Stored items
========================================

/-! ### Index and memory (section 2.5) -/

/-- M2 -/
theorem test_ldI : (run1 s0 0xAFFF).map (·.i) = some 0x0FFF := by decide
/-- M4 -/
theorem test_addI_wraps :
    (run1 ((regs [(3, 5)]).setI 0xFFE) 0xF31E).map (fun t => (t.i, t.reg 15)) = some (0x003, 1) := by decide
/-- M7 -/
theorem test_addI_VF :
    (run1 ((regs [(15, 1)]).setI 0xFFF) 0xFF1E).map (fun t => (t.i, t.reg 15)) = some (0, 1) := by decide
/-- M12 -/
theorem test_ldF : (run1 (regs [(4, 0xFF)]) 0xF429).map (·.i) = some 0x04FB := by decide
/-- S8 -/
theorem test_ldB :
    (run1 ((regs [(0, 157)]).setI 0x300) 0xF033).map
      (fun t => (t.mem.read 0x300, t.mem.read 0x301, t.mem.read 0x302)) = some (1, 5, 7) := by decide
/-- M16: the block wraps to address 0 -/
theorem test_ldB_wraps :
    (run1 ((regs [(0, 0xFF)]).setI 0xFFF) 0xF033).map
      (fun t => (t.mem.read 0xFFF, t.mem.read 0x000, t.mem.read 0x001, t.i)) = some (2, 5, 5, 0xFFF) := by decide
/-- M17 -/
theorem test_ldMemVx :
    (run1 ((regs [(0, 0x11), (1, 0x22), (2, 0x33)]).setI 0x300) 0xF255).map
      (fun t => (t.mem.read 0x300, t.mem.read 0x301, t.mem.read 0x302, t.mem.read 0x303)) =
      some (0x11, 0x22, 0x33, 0) := by decide
/-- M18: the block wraps to address 0 -/
theorem test_ldMemVx_wraps :
    (run1 ((regs [(0, 0x11), (1, 0x22), (2, 0x33)]).setI 0xFFE) 0xF255).map
      (fun t => (t.mem.read 0xFFE, t.mem.read 0xFFF, t.mem.read 0x000, t.i)) = some (0x11, 0x22, 0x33, 0xFFE) := by
  decide
/-- M20 -/
theorem test_ldVxMem :
    (run1 (memAt ((regs [(3, 0xEE)]).setI 0x300) 0x300 [1, 5, 7]) 0xF265).map
      (fun t => (t.reg 0, t.reg 1, t.reg 2, t.reg 3)) = some (1, 5, 7, 0xEE) := by decide

/-! ### Display (section 2.6) -/

/-- A sprite byte at 0x300, I pointing at it. -/
def sprite (l : List (Reg × Byte)) (bs : List Byte) : State := memAt ((regs l).setI 0x300) 0x300 bs

/-- G3: bit 7 is the leftmost pixel -/
theorem test_drw_leftmost :
    (run1 (sprite [] [0x80]) 0xD011).map (fun t => (t.pixel 0 0, t.pixel 7 0, t.reg 15)) =
      some (true, false, 0) := by decide
/-- G6: rows wrap -/
theorem test_drw_wraps :
    (run1 (sprite [(0, 0), (1, 0x1F)] [0xFF, 0xFF]) 0xD012).map
      (fun t => (t.fb[31], t.fb[0], t.fb[1])) = some (0xFF, 0xFF, 0) := by decide
/-- G11: a collision -/
theorem test_drw_collision :
    (run1 ((sprite [] [0xC0]).setFb (s0.fb.set 0 1)) 0xD011).map
      (fun t => (t.pixel 0 0, t.pixel 1 0, t.reg 15)) = some (false, true, 1) := by decide
/-- G12: the old VF is the column -/
theorem test_drw_VF :
    (run1 (sprite [(15, 5), (1, 2)] [0x80]) 0xDF11).map (fun t => (t.pixel 5 2, t.reg 15)) = some (true, 0) := by
  decide
/-- G14 -/
theorem test_cls :
    (run1 ((regs [(15, 1)]).setFb (s0.fb.set 3 0xF)) 0x00E0).map (fun t => (t.fb, t.reg 15)) = some (s0.fb, 1) := by
  decide

/-! ### Random, keys, timers (section 2.7) -/

/-- A key pressed. -/
def press (s : State) (k : KeyIndex) : State := s.setKey k true

/-- T1, with the random byte as an argument (it is a free value in `exec`). -/
theorem test_rnd :
    (match rndWith 0xA7 3 0x0F s0 with | .next t => some (t.reg 3, t.pc) | _ => none) = some (0x07, 0x0202) := by
  decide
/-- T4, T8 -/
theorem test_skp :
    (run1 (press (regs [(0, 7)]) 7) 0xE09E).map (·.pc) = some 0x0204 ∧
    (run1 (press (regs [(0, 0x1A)]) 10) 0xE09E).map (·.pc) = some 0x0204 := by decide
/-- T5, T7 -/
theorem test_sknp :
    (run1 (press (regs [(0, 7)]) 7) 0xE0A1).map (·.pc) = some 0x0202 ∧
    (run1 (regs [(0, 7)]) 0xE0A1).map (·.pc) = some 0x0204 := by decide
/-- T9 -/
theorem test_ldVxK_waits :
    run1 s0 0xF30A = some { s0.withFetchWord 16 0xF30A with report := .waitingForKey } := by decide
/-- T10 -/
theorem test_ldVxK_lowest :
    (run1 (press (press s0 9) 12) 0xF30A).map (fun t => (t.reg 3, t.pc)) = some (9, 0x0202) := by decide
/-- T12 -/
theorem test_ldVxDt : (run1 (s0.setDt 5) 0xF107).map (fun t => (t.reg 1, t.dt)) = some (5, 5) := by decide
/-- T13 -/
theorem test_ldDtVx : (run1 (regs [(0, 7)]) 0xF015).map (fun t => (t.dt, t.st)) = some (7, 0) := by decide
/-- T14 -/
theorem test_ldStVx : (run1 (regs [(2, 0x1E)]) 0xF218).map (fun t => (t.st, t.dt)) = some (0x1E, 0) := by decide
/-- T15, T17 -/
theorem test_tick : ((s0.setDt 2).tick.dt, (s0.setDt 2).tick.st) = (1, 0) := by decide
/-- T19 -/
theorem test_setKey : ((s0.setKey 5 true).key 5, ((s0.setKey 5 true).setKey 5 false).key 5) = (true, false) := by
  decide

/-! ### Errors, reset, load (section 2.8) -/

/-- E9 -/
theorem test_unknown :
    (run1 s0 0x5121).map (fun t => (t.pc, t.report)) = some (0x0202, .unknownOpcode 0x0200 0x5121) := by decide
/-- E3: a fetch at 0xFFE is legal -/
theorem test_last_fetch :
    (run1 { s0 with pc := 0x0FFE } 0x6A05).map (fun t => (t.reg 10, t.pc)) = some (5, 0x1000) := by decide
/-- E4 -/
theorem test_invalid_address : err1 { s0 with pc := 0x0FFF } 0 = some (.invalidAddress 0x0FFF) := by decide
/-- F12: an odd pc fetches like any other (second step) -/
theorem test_odd_pc : (run1 { s0 with pc := 0x0203 } 0x6A05).map (fun t => (t.reg 10, t.pc)) = some (5, 0x0205) := by
  decide
/-- Rule R197: byte 0 of the image is the high byte of the first instruction. -/
theorem test_load :
    (match s0.load [0x12, 0x34] with | .next t => some t.fetch | _ => none) = some (some 0x1234) := by decide
/-- Rule R210: reset erases what was loaded and releases keys. -/
theorem test_reset : (press (memAt s0 0x200 [1, 2]) 3).resetEvent = s0 := by decide
/-- R198: the key-wait accessor. -/
theorem test_waiting :
    (s0.withFetchWord 16 0xF00A).waiting = true ∧ ((press s0 3).withFetchWord 16 0xF00A).waiting = false := by decide
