/-- The three register pages a host reaches (R325): the management page, a virtual device's
hypervisor page and its control page. -/
inductive RegPage where
  | mgmt
  | hyper (vd : Nat)
  | control (vd : Nat)
  deriving DecidableEq, Repr

/-- Answers to a page request (R320). -/
inductive PageAnswer where
  | success | invalid | failure
  deriving DecidableEq, Repr
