/-- Vector descriptors by AM (R55); a scalar names its register elsewhere. -/
def VDesc.code : VDesc → Nat
  | .absent => 0
  | .mem p post => (if post then 16 else 8) + p.val
  | .scalar _ => 24
def VDesc.reg : VDesc → Nat
  | .scalar r => r.code
  | _ => 0
def descOf (c reg : Nat) : VDesc :=
  match c / 8 with
  | 0 => .absent
  | 1 => .mem (ptrOf c) false
  | 2 => .mem (ptrOf c) true
  | _ => .scalar (srcOf reg)
/-- The unused parts of a descriptor are zero (R55). -/
def descZero (c reg : Nat) : Bool :=
  match c / 8 with
  | 0 => c % 8 == 0 && reg == 0
  | 3 => c % 8 == 0
  | _ => reg == 0

def bitOf (b : Bool) : Nat := b.toNat

/-! ### Checks in their order (R64) -/

/-- Result classes (R51). -/
inductive Cls where
  | n | s | l
  deriving DecidableEq, Repr

/-- What an assigned function makes of its fields: whether LEN and the operand mode fit (check 6), the
result class (8, 9), whether every field is in range (10), every unused one zero (11), a 64-bit constant
index even (12), and the instruction. -/
structure Cand where
  lenOk : Bool
  cls : Cls
  range : Bool
  unused : Bool
  even : Bool := true
  instr : Instr
  deriving DecidableEq, Repr

/-- Check 7 (R50). -/
def Fields.guardOk (f : Fields) : Bool := f.ge != 0 || (f.gn == 0 && f.greg == 0 && f.gbit == 0)

/-- Check 8 (R17, R51). -/
def Fields.dstOk (f : Fields) (c : Cls) : Bool :=
  match c with
  | .n => f.dst == 17
  | _ => decide (f.dst ≤ 17)

/-- Check 9 (R51). -/
def Fields.laOk (f : Fields) (c : Cls) : Bool :=
  match c with
  | .l => true
  | _ => f.la == 0

/-- Guard, destination and lookahead (R48). -/
def Fields.head (f : Fields) : Head :=
  ⟨guardOf f.ge f.gn f.greg f.gbit, dstOf f.dst, finOf 16 (by decide) f.la⟩

/-- Fields that must be zero (R52). -/
def zero? (xs : List Nat) : Bool := xs.all fun x => x == 0

/-- The operand mode (R53). -/
def Fields.mode (f : Fields) : Nat := f.fn / 64

/-- LEN by operand mode: a literal has LEN 0b01 (R53). -/
def Fields.modeLen (f : Fields) : Bool := f.len == (if f.mode = 3 then 1 else 0)

/-- The last source of an integer instruction, in SB or SC (R53, R54). -/
def Fields.iop (f : Fields) (reg : Nat) : IOp :=
  match f.mode with
  | 0 => .reg (srcOf reg)
  | 1 => .imm (BitVec.ofNat 16 f.imm)
  | 2 => .const (BitVec.ofNat 10 f.imm)
  | _ => .lit (BitVec.ofNat 32 f.hi)

/-- The last source of an FP32 instruction (R53, R54). -/
def Fields.fop (f : Fields) (reg : Nat) : FOp :=
  match f.mode with
  | 0 => .reg (srcOf reg)
  | 1 => .imm20 (BitVec.ofNat 20 (f.imm * 16 + f.sb / 2))
  | 2 => .const (BitVec.ofNat 10 f.imm)
  | _ => .lit (BitVec.ofNat 32 f.hi)

/-- The fields a two-source integer instruction leaves zero, by mode (R53). -/
def Fields.zero2 (f : Fields) : Bool :=
  match f.mode with
  | 0 => zero? [f.imm]
  | 1 => zero? [f.sb]
  | 2 => zero? [f.sb, f.imm / 1024]
  | _ => zero? [f.sb, f.imm]

/-- The same of a two-source FP32 instruction. -/
def Fields.zero2f (f : Fields) : Bool :=
  match f.mode with
  | 0 => zero? [f.imm]
  | 1 => zero? [f.sb % 2]
  | 2 => zero? [f.sb, f.imm / 1024]
  | _ => zero? [f.sb, f.imm]

/-- The same of a three-source instruction. -/
def Fields.zero3 (f : Fields) : Bool :=
  match f.mode with
  | 0 => zero? [f.imm / 32]
  | 1 => true
  | 2 => zero? [f.imm / 1024]
  | _ => zero? [f.imm]

/-- Check 12: mode 0b10 of an integer instruction names an even constant (R54). -/
def Fields.evenC (f : Fields) : Bool := f.mode != 2 || f.imm % 2 == 0

def int2 (f : Fields) (c : Cls) (i : Head → Src → IOp → Instr) : Option Cand :=
  some ⟨f.modeLen, c, true, f.zero2, f.evenC, i f.head (srcOf f.sa) (f.iop f.sb)⟩
def int3 (f : Fields) (i : Head → Src → Src → IOp → Instr) : Option Cand :=
  some ⟨f.modeLen, .s, true, f.zero3, f.evenC, i f.head (srcOf f.sa) (srcOf f.sb) (f.iop (f.imm % 32))⟩
def one (f : Fields) (c : Cls) (i : Head → Src → Instr) : Option Cand :=
  some ⟨f.mode == 0 && f.len == 0, c, true, zero? [f.sb, f.imm], true, i f.head (srcOf f.sa)⟩
def flt2 (f : Fields) (i : Head → Src → FOp → Instr) : Option Cand :=
  some ⟨f.modeLen, .l, true, f.zero2f, true, i f.head (srcOf f.sa) (f.fop f.sb)⟩

/-- A candidate of the groups without operand modes. -/
def cand (f : Fields) (len : Nat) (c : Cls) (range : Bool) (unused : List Nat) (i : Instr) : Option Cand :=
  some ⟨f.len == len, c, range, zero? unused, true, i⟩

/-! ### The opcode map (R59, R62, R63) -/

/-- OPM 0x01 (R59). -/
def map01 (f : Fields) : Option Cand :=
  match f.fn % 64 with
  | 0 => int2 f .s .add
  | 1 => int2 f .s .sub
  | 2 => int2 f .l .mul
  | 3 => int2 f .l .mulh
  | 4 => int2 f .l .mulhu
  | 5 => int2 f .l .div
  | 6 => int2 f .l .divu
  | 7 => int2 f .l .rem
  | 8 => int2 f .l .remu
  | 9 => int2 f .s .minS
  | 10 => int2 f .s .maxS
  | 11 => int2 f .s .minu
  | 12 => int2 f .s .maxu
  | _ => none

/-- OPM 0x02 (R59). -/
def map02 (f : Fields) : Option Cand :=
  match f.fn % 64 with
  | 0 => int2 f .s .andW
  | 1 => int2 f .s .orW
  | 2 => int2 f .s .xorW
  | 3 => int2 f .s .andn
  | 4 => int2 f .s .orn
  | 5 => int2 f .s .shl
  | 6 => int2 f .s .shr
  | 7 => int2 f .s .sra
  | 8 => int2 f .s .rot
  | _ => none

/-- OPM 0x03 (R59). -/
def map03 (f : Fields) : Option Cand :=
  match f.fn % 64 with
  | 0 => one f .s .clz
  | 1 => one f .s .ctz
  | 2 => one f .s .popc
  | 3 => int2 f .s .bext
  | 4 => int3 f .bins
  | 5 => int2 f .s .sext
  | 6 => int2 f .s .zext
  | 7 => int3 f .sel
  | _ => none

/-- OPM 0x04 (R59). -/
def map04 (f : Fields) : Option Cand :=
  match f.fn % 64 with
  | 0 => int2 f .s .ceq
  | 1 => int2 f .s .cne
  | 2 => int2 f .s .clt
  | 3 => int2 f .s .cle
  | 4 => int2 f .s .cltu
  | 5 => int2 f .s .cleu
  | _ => none

/-- `ffma` accepts no short immediate (R53). -/
def candFfma (f : Fields) : Option Cand :=
  some ⟨f.modeLen && f.mode != 1, .l, true, f.zero3, true,
    .ffma f.head (srcOf f.sa) (srcOf f.sb) (f.fop (f.imm % 32))⟩

/-- `fcvt` holds its kind and rounding mode in IMM16 (R60). -/
def candFcvt (f : Fields) : Option Cand :=
  some ⟨f.mode == 0 && f.len == 0, .l, decide (f.imm % 16 < 8) && f.imm / 16 % 4 != 3,
    zero? [f.sb, f.imm / 64], true,
    .fcvt f.head (srcOf f.sa) (cvtOf (f.imm % 16)) (rmOf (f.imm / 16 % 4))⟩

/-- OPM 0x10 (R59). -/
def map10 (f : Fields) : Option Cand :=
  match f.fn % 64 with
  | 0 => flt2 f .fadd
  | 1 => flt2 f .fsub
  | 2 => flt2 f .fmul
  | 3 => candFfma f
  | 4 => flt2 f .fmin
  | 5 => flt2 f .fmax
  | 6 => one f .l .fabs
  | 7 => one f .l .fneg
  | 8 => one f .l .frcp
  | 9 => one f .l .frsq
  | _ => none

/-- OPM 0x11 (R59). -/
def map11 (f : Fields) : Option Cand :=
  match f.fn % 64 with
  | 0 => flt2 f .fceq
  | 1 => flt2 f .fclt
  | 2 => flt2 f .fcle
  | 3 => one f .l .fclass
  | 4 => candFcvt f
  | _ => none

/-- OPM 0x18 (R62). -/
def map18 (f : Fields) : Option Cand :=
  match f.fn with
  | 0 => cand f 0 .s true [f.sa, f.sb] (.movi f.head (BitVec.ofNat 16 f.imm))
  | 1 => cand f 1 .s true [f.sb, f.imm] (.movhi f.head (srcOf f.sa) (BitVec.ofNat 32 f.hi))
  | 2 => cand f 0 .s true [f.sb, f.imm] (.movR f.head (srcOf f.sa))
  | 3 => cand f 1 .s true [f.sa, f.sb, f.imm] (.lit f.head (BitVec.ofNat 32 f.hi))
  | _ => none

/-- `pset`: KS keeps ASn, and SB is then zero (R62). -/
def candPset (f : Fields) : Option Cand :=
  if f.imm / 8 % 2 = 1 then cand f 0 .n true [f.sb, f.imm / 16] (.psetKeep f.head (ptrOf f.imm) (srcOf f.sa))
  else cand f 0 .n true [f.imm / 16] (.pset f.head (ptrOf f.imm) (srcOf f.sa) (srcOf f.sb))

/-- `padd` by LEN (R62). -/
def candPadd (f : Fields) : Option Cand :=
  if f.len = 1 then cand f 1 .n true [f.sa, f.sb, f.imm / 8] (.paddImm f.head (ptrOf f.imm) (BitVec.ofNat 32 f.hi))
  else cand f 0 .n true [f.sb, f.imm / 8] (.padd f.head (ptrOf f.imm) (srcOf f.sa))

/-- OPM 0x19 (R62). -/
def map19 (f : Fields) : Option Cand :=
  match f.fn with
  | 0 => candPset f
  | 1 => candPadd f
  | 2 => cand f 0 .s true [f.sa, f.sb, f.imm / 16] (.pget f.head (ptrOf f.imm) (f.imm / 8 % 2 == 1))
  | _ => none

/-- OPM 0x1C (R62). -/
def map1C (f : Fields) : Option Cand :=
  match f.fn with
  | 0 => cand f 0 .n true [f.sa, f.sb] (.br f.head (BitVec.ofNat 16 f.imm))
  | 1 => cand f 1 .n true [f.sa, f.sb, f.imm] (.jmp f.head (BitVec.ofNat 32 f.hi))
  | 2 => cand f 1 .s true [f.sa, f.sb, f.imm] (.call f.head (BitVec.ofNat 32 f.hi))
  | 3 => cand f 0 .n true [f.sb, f.imm] (.ret f.head (srcOf f.sa))
  | 4 => cand f 0 .n true [f.sb, f.imm] (.brx f.head (srcOf f.sa))
  | 5 => cand f 1 .n true [f.sb, f.imm] (.loopI f.head (srcOf f.sa) (BitVec.ofNat 32 f.hi))
  | _ => none

/-- A helper number is 1 to 10 (R62). -/
def Fields.helper (f : Fields) : BitVec 4 := BitVec.ofNat 4 f.imm

/-- OPM 0x1D (R62). -/
def map1D (f : Fields) : Option Cand :=
  match f.fn with
  | 0 => cand f 1 .n (helperOk f.helper) [f.sa, f.sb, f.imm / 16] (.hstart f.head f.helper (BitVec.ofNat 32 f.hi))
  | 1 => cand f 0 .n (helperOk f.helper) [f.sa, f.sb, f.imm / 16] (.hjoin f.head f.helper)
  | 2 => cand f 0 .n true [f.sa, f.sb, f.imm] (.hexit f.head)
  | 3 => cand f 0 .n true [f.sa, f.sb, f.imm] (.nop f.head)
  | _ => none

/-! Loads and stores (R61) -/

def Fields.size (f : Fields) : Size := sizeOf_ (f.fn % 4)
def Fields.uns (f : Fields) : Bool := f.fn / 4 % 2 == 1
def Fields.mem (f : Fields) : MemOp := memOf (f.fn / 8 % 4) f.sa f.imm
def Fields.ord (f : Fields) : Option Scope := ordOf (f.fn / 32)
/-- AM is accepted and the pointer exists (R402, R49). -/
def Fields.memOk (f : Fields) : Bool := f.fn / 8 % 4 != 3 && decide (f.sa < 8)
/-- IMM16 is zero without an offset (R61). -/
def Fields.memZero (f : Fields) : Nat := if f.fn / 8 % 4 = 2 then 0 else f.imm

def candLoad (f : Fields) (i : Head → MemOp → Size → Bool → Option Scope → Instr) : Option Cand :=
  cand f 0 .l f.memOk [f.sb, f.memZero, bitOf (!loadOk f.size f.uns)] (i f.head f.mem f.size f.uns f.ord)
def candStore (f : Fields) (i : Head → MemOp → Size → Option Scope → Src → Instr) : Option Cand :=
  cand f 0 .n f.memOk [f.memZero, f.fn / 4 % 2] (i f.head f.mem f.size f.ord (srcOf f.sb))

/-- OPM 0x24: FN[1:0] selects, FN[2] and FN[7:5] are zero (R62, R402). -/
def map24 (f : Fields) : Option Cand :=
  match f.fn % 4 with
  | 0 => cand f 0 .l f.memOk [f.memZero, f.fn / 4 % 2, f.fn / 32, f.sb] (.ldsync f.head f.mem)
  | 1 => cand f 0 .l f.memOk [f.memZero, f.fn / 4 % 2, f.fn / 32, f.sb] (.ldsyncC f.head f.mem)
  | 2 => cand f 0 .n f.memOk [f.memZero, f.fn / 4 % 2, f.fn / 32] (.stfull f.head f.mem (srcOf f.sb))
  | 3 => cand f 0 .n f.memOk [f.memZero, f.fn / 4 % 2, f.fn / 32, f.sb] (.setempty f.head f.mem)
  | _ => none

/-! Atomics and reductions (R62) -/

def Fields.dw (f : Fields) : Bool := f.fn / 16 % 2 == 1
def Fields.amoArgs (f : Fields) : AmoArgs := ⟨ptrOf f.sa, f.dw, f.ord, f.imm / 32 % 2 == 1, (srcOf f.sb)⟩
def Fields.redArgs (f : Fields) : RedArgs := ⟨ptrOf f.sa, f.dw, f.ord, (srcOf f.sb)⟩

def candAmo (f : Fields) (i : Head → AmoArgs → Instr) : Option Cand :=
  cand f 0 .l (decide (f.sa < 8)) [f.imm % 32, f.imm / 64] (i f.head f.amoArgs)
def candRed (f : Fields) (i : Head → RedArgs → Instr) : Option Cand :=
  cand f 0 .n (decide (f.sa < 8)) [f.imm] (i f.head f.redArgs)
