-- ==== Sys2Proof/Machine/Aes.lean ====
section
/-! DEFINITION. AES-256 (FIPS 197) and its XTS mode (NIST SP 800-38E) on a 64-byte line, as 12 R315 names them. The standards
are not part of the specification's text: their content is PRESUMED (entry 6). -/

namespace Sys2Proof.Machine

/-! ### The field of 256 elements -/

def aesDouble (a : Nat) : Nat := if a < 128 then 2 * a else (2 * a) ^^^ 0x11B

/-- The product of two field elements; the first argument counts the bits of the last. -/
def aesMulBits : Nat → Nat → Nat → Nat
  | 0, _, _ => 0
  | k + 1, a, b => (if b % 2 = 1 then a else 0) ^^^ aesMulBits k (aesDouble a) (b / 2)

def aesMul (a b : Nat) : Nat := aesMulBits 8 a b

/-- The inverse, with 0 for 0: the 254th power. -/
def aesInv (a : Nat) : Nat :=
  let sq (x : Nat) : Nat := aesMul x x
  let a2 := sq a
  let a4 := sq a2
  let a8 := sq a4
  let a16 := sq a8
  let a32 := sq a16
  let a64 := sq a32
  aesMul (aesMul (aesMul a2 a4) (aesMul a8 a16)) (aesMul (aesMul a32 a64) (sq a64))

def aesRot (x n : Nat) : Nat := (x * 2 ^ n + x / 2 ^ (8 - n)) % 256

def aesSub (x : Nat) : Nat :=
  let i := aesInv x
  i ^^^ aesRot i 1 ^^^ aesRot i 2 ^^^ aesRot i 3 ^^^ aesRot i 4 ^^^ 0x63

def aesUnsub (x : Nat) : Nat := aesInv (aesRot x 1 ^^^ aesRot x 3 ^^^ aesRot x 6 ^^^ 0x05)

/-! ### The cipher on 16 bytes, column by column -/

def xorBytes (a b : List Nat) : List Nat := (a.zip b).map fun p => p.1 ^^^ p.2

/-- The key words from the i-th on, of 4 bytes each; the latest word comes first. -/
def aesExpand : (left i : Nat) → List (List Nat) → List (List Nat)
  | 0, _, ws => ws
  | k + 1, i, ws =>
    let last := ws.headD []
    let t := if i % 8 = 0 then
        xorBytes ((last.drop 1 ++ last.take 1).map aesSub) [2 ^ (i / 8 - 1), 0, 0, 0]
      else if i % 8 = 4 then last.map aesSub else last
    aesExpand k (i + 1) (xorBytes (ws.getD 7 []) t :: ws)

/-- The 15 round keys of a 32-byte key, 16 bytes each. -/
def aesRoundKeys (key : List Nat) : List (List Nat) :=
  let ws := (List.range 8).reverse.map fun i => (key.drop (4 * i)).take 4
  let all := (aesExpand 52 8 ws).reverse
  (List.range 15).map fun r => ((all.drop (4 * r)).take 4).flatten

/-- Moves row r by r columns, forward or back. -/
def aesRows (back : Bool) (st : List Nat) : List Nat :=
  (List.range 16).map fun k =>
    let r := k % 4
    let c := k / 4
    st.getD (4 * ((c + if back then 4 - r else r) % 4) + r) 0

/-- Multiplies each column by the circulant matrix of four factors. -/
def aesColumns (m : List Nat) (st : List Nat) : List Nat :=
  (List.range 16).map fun k =>
    (List.range 4).foldl (fun x i => x ^^^ aesMul (m.getD ((i + 4 - k % 4) % 4) 0) (st.getD (4 * (k / 4) + i) 0)) 0

def aesEncrypt (keys : List (List Nat)) (block : List Nat) : List Nat :=
  let st := xorBytes block (keys.headD [])
  let st := (keys.drop 1).zipIdx.foldl (fun st k =>
    let t := aesRows false (st.map aesSub)
    xorBytes (if k.2 = 13 then t else aesColumns [2, 3, 1, 1] t) k.1) st
  st

def aesDecrypt (keys : List (List Nat)) (block : List Nat) : List Nat :=
  let ks := keys.reverse
  let st := xorBytes block (ks.headD [])
  (ks.drop 1).zipIdx.foldl (fun st k =>
    let t := xorBytes ((aesRows true st).map aesUnsub) k.1
    if k.2 = 13 then t else aesColumns [14, 11, 13, 9] t) st

/-! ### XTS on a line -/

def natBytes (n v : Nat) : List Nat := (List.range n).map fun i => v / 256 ^ i % 256
def bytesNat (bs : List Nat) : Nat := bs.foldr (fun b n => b + 256 * n) 0

/-- The bytes of key words, each in little-endian order (PRESUMED, entry 6). -/
def keyBytes (ws : List W64) : List Nat := ws.flatMap fun w => natBytes 8 w.toNat

/-- The next tweak: a product by x. -/
def xtsNext (t : Nat) : Nat := if t < 2 ^ 127 then 2 * t else (2 * t) % 2 ^ 128 ^^^ 0x87

/-- A 64-byte line through XTS: the data key is words 0 to 3, the tweak key words 4 to 7, the tweak DPA bits [38:6]. -/
def xtsLine (decrypt : Bool) (key : List W64) (line : Nat) (bs : List Nat) : List Nat :=
  let k1 := aesRoundKeys (keyBytes (key.take 4))
  let k2 := aesRoundKeys (keyBytes (key.drop 4))
  let t0 := bytesNat (aesEncrypt k2 (natBytes 16 line))
  let go (p : List Nat × Nat) (j : Nat) : List Nat × Nat :=
    let t := natBytes 16 p.2
    let x := xorBytes ((bs.drop (16 * j)).take 16) t
    let y := if decrypt then aesDecrypt k1 x else aesEncrypt k1 x
    (p.1 ++ xorBytes y t, xtsNext p.2)
  ((List.range 4).foldl go ([], t0)).1

/-- What a line written under one key reads as under another; no key words stand for plaintext (R315). -/
def rekeyLine (written reading : List W64) (line : Nat) (bs : List Byte) : List Byte :=
  let x := bs.map BitVec.toNat
  let c := if written = [] then x else xtsLine false written line x
  let p := if reading = [] then c else xtsLine true reading line c
  p.map (BitVec.ofNat 8)

end Sys2Proof.Machine
end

========================================

Could you reproduce, exactly, every line above from the line with "one f .s .clz" to the line with "int2 f .s .ceq", and no other line? Both ends count.

  | 0 => one f .s .clz
  | 1 => one f .s .ctz
  | 2 => one f .s .popc
  | 3 => int2 f .s .bext
  | 4 => int3 f .bins
  | 5 => int2 f .s .sext
  | 6 => int2 f .s .zext
  | 7 => int3 f .sel
  | _ => none

/-- OPM 0x04 (R59). -/
def map04 (f : Fields) : Option Cand :=
  match f.fn % 64 with
  | 0 => int2 f .s .ceq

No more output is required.